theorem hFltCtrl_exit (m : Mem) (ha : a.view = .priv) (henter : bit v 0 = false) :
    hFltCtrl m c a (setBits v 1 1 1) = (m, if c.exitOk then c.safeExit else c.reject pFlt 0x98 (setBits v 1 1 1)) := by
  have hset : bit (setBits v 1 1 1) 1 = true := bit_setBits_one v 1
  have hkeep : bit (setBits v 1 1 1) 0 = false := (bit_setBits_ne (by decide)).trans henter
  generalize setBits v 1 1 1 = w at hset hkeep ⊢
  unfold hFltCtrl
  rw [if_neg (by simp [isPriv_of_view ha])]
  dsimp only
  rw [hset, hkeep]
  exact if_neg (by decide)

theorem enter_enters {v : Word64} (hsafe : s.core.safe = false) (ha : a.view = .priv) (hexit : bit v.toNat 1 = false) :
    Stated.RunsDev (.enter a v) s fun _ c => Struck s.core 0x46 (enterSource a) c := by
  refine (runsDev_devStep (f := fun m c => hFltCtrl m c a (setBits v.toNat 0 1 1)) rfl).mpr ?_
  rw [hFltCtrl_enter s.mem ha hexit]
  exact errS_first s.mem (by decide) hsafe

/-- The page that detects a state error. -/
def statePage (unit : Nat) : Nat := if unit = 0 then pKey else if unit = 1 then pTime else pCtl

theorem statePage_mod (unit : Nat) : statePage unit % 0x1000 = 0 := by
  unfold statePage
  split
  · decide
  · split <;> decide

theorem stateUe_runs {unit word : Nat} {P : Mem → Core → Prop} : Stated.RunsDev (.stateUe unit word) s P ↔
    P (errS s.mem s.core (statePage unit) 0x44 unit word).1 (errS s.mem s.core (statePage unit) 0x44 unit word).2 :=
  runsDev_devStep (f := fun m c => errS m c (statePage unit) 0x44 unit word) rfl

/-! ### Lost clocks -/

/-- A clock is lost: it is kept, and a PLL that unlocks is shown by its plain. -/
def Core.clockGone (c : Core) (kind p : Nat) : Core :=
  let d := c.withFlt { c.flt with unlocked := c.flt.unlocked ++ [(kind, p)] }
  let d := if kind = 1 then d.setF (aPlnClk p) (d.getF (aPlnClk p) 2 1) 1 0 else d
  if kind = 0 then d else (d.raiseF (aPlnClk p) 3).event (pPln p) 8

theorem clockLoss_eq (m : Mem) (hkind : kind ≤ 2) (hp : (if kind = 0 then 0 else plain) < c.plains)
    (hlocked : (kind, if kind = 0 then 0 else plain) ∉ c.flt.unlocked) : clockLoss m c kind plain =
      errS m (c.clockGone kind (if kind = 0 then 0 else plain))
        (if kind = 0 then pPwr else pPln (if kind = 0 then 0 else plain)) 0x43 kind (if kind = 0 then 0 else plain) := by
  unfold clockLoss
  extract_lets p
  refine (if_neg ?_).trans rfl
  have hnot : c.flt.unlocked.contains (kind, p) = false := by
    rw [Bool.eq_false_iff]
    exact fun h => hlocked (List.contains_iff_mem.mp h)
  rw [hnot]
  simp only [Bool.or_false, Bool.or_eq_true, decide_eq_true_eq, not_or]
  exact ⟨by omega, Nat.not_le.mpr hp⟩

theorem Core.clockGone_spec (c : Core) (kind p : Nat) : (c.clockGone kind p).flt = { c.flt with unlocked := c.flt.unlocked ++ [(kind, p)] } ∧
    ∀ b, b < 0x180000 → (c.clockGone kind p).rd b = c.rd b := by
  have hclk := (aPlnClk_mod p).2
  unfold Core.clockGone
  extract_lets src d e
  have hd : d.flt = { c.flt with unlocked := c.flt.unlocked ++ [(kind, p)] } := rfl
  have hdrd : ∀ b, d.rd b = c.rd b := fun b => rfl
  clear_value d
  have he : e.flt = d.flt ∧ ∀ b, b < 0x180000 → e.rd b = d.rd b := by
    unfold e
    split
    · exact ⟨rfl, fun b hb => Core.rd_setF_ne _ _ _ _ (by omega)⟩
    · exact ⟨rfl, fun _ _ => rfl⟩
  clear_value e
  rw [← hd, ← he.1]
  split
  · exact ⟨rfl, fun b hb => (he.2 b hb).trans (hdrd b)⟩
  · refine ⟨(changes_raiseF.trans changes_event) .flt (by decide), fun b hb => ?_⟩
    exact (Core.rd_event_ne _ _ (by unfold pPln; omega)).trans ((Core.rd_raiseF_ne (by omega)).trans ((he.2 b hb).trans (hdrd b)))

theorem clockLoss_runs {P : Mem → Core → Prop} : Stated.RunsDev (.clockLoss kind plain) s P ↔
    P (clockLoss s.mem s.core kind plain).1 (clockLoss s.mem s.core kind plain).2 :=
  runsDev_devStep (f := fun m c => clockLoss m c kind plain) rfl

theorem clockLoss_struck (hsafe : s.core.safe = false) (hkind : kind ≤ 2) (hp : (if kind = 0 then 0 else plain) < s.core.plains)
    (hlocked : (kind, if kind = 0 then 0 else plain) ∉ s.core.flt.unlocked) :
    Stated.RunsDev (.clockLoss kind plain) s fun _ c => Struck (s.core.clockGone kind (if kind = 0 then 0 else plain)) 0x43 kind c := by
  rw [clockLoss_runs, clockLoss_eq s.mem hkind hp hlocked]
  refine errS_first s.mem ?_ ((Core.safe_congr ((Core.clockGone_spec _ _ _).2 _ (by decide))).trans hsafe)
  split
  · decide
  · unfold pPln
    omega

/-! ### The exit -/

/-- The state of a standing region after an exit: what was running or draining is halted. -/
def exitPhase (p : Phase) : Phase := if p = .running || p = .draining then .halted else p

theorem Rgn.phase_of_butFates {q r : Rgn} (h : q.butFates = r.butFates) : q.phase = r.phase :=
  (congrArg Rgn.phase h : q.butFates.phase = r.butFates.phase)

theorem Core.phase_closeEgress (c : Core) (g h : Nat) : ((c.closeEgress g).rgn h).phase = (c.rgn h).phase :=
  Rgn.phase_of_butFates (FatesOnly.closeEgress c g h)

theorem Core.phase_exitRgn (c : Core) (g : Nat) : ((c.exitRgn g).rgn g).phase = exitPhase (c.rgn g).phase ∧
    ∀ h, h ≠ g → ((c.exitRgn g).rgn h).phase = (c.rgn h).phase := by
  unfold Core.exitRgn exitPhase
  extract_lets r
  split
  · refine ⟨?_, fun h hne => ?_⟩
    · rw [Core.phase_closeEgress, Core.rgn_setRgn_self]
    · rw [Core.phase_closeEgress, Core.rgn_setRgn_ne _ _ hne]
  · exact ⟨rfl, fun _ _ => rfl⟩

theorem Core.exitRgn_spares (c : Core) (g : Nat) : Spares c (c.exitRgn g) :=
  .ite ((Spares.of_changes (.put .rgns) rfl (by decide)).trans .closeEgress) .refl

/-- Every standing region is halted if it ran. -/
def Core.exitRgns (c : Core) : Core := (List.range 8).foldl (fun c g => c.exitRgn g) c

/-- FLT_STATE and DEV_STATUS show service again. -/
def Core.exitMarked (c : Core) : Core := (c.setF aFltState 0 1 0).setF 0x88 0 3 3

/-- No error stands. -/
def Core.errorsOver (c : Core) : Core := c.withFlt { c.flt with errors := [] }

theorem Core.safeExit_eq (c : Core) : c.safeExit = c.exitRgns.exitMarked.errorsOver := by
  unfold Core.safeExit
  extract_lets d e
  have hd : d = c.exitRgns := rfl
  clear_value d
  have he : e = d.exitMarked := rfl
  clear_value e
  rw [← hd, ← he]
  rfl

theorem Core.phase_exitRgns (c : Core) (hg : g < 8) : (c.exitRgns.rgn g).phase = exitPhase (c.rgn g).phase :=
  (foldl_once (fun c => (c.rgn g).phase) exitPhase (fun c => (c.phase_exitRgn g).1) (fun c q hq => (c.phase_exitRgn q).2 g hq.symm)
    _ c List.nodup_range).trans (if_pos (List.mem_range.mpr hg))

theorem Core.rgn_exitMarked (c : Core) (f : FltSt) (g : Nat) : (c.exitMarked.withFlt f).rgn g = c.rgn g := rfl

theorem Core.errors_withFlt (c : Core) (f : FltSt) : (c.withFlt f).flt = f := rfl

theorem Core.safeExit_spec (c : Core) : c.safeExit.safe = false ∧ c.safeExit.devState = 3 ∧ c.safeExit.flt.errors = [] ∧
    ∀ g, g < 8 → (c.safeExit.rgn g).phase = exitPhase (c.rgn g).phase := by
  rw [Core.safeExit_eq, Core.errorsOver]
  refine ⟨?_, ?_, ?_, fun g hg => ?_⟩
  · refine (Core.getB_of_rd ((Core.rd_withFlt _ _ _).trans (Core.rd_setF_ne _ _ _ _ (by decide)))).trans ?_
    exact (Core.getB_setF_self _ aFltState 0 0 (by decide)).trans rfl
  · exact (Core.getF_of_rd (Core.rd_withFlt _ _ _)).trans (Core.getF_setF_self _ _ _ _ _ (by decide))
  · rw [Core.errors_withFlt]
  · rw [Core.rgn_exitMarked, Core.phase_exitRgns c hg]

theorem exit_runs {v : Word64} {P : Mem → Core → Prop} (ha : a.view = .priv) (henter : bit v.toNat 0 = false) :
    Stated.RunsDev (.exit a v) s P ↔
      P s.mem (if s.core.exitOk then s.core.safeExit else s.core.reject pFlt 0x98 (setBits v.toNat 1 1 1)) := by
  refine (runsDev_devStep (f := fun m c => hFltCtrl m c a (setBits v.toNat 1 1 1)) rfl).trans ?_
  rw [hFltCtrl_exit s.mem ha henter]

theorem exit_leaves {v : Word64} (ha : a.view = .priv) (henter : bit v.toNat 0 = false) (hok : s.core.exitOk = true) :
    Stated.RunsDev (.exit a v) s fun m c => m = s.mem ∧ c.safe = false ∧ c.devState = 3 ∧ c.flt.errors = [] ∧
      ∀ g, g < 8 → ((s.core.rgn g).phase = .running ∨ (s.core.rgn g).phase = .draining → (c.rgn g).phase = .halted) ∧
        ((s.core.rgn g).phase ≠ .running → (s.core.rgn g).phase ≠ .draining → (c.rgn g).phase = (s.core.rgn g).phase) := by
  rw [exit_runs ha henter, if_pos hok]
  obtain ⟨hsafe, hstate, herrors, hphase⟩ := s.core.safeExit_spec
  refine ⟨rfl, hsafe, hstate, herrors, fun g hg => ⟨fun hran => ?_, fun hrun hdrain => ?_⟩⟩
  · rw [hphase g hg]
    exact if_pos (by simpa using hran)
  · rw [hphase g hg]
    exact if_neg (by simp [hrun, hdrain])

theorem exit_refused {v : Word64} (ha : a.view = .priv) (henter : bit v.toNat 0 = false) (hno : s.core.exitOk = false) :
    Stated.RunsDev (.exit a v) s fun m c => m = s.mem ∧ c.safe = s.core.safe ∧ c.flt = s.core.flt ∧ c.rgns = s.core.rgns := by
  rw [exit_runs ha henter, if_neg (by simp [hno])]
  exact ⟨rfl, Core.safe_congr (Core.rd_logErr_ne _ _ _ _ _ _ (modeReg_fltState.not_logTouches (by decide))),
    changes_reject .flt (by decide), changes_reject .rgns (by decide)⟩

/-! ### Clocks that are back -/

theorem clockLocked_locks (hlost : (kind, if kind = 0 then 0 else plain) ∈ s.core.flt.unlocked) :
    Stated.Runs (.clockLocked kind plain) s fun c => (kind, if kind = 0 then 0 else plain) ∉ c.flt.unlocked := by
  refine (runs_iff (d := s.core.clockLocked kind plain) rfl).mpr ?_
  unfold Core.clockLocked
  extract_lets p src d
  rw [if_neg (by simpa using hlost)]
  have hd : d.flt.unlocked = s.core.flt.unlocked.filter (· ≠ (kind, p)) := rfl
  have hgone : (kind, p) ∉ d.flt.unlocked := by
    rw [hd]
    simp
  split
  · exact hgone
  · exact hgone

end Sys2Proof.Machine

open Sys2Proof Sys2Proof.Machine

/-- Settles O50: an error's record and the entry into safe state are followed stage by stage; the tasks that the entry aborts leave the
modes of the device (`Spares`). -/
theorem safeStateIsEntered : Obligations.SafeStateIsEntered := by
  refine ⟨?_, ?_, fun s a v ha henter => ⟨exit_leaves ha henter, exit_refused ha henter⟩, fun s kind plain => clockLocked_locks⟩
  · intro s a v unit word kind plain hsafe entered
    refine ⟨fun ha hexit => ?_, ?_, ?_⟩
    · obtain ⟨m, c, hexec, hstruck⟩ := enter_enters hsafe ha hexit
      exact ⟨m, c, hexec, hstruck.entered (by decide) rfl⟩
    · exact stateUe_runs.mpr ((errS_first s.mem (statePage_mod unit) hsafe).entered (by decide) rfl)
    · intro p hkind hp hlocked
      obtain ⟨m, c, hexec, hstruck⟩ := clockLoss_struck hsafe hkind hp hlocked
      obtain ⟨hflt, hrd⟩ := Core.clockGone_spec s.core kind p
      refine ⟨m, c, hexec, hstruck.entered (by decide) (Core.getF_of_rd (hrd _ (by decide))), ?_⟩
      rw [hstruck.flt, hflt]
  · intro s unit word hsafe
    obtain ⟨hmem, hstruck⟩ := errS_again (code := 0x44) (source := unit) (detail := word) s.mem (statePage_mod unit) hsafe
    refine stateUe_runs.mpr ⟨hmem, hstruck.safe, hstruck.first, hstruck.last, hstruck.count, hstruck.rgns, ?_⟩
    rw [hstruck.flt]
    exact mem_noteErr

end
++++++++
_WHAT THE EXERCISE ASKS_
The word "unfold" is the filter: copy every line of the listing above that contains it.

_FINISHED TASK_
  unfold hFltCtrl
  unfold statePage
  unfold clockLoss
  unfold Core.clockGone
    unfold e
    exact (Core.rd_event_ne _ _ (by unfold pPln; omega)).trans ((Core.rd_raiseF_ne (by omega)).trans ((he.2 b hb).trans (hdrd b)))
  · unfold pPln
  unfold Core.exitRgn exitPhase
  unfold Core.safeExit
  unfold Core.clockLocked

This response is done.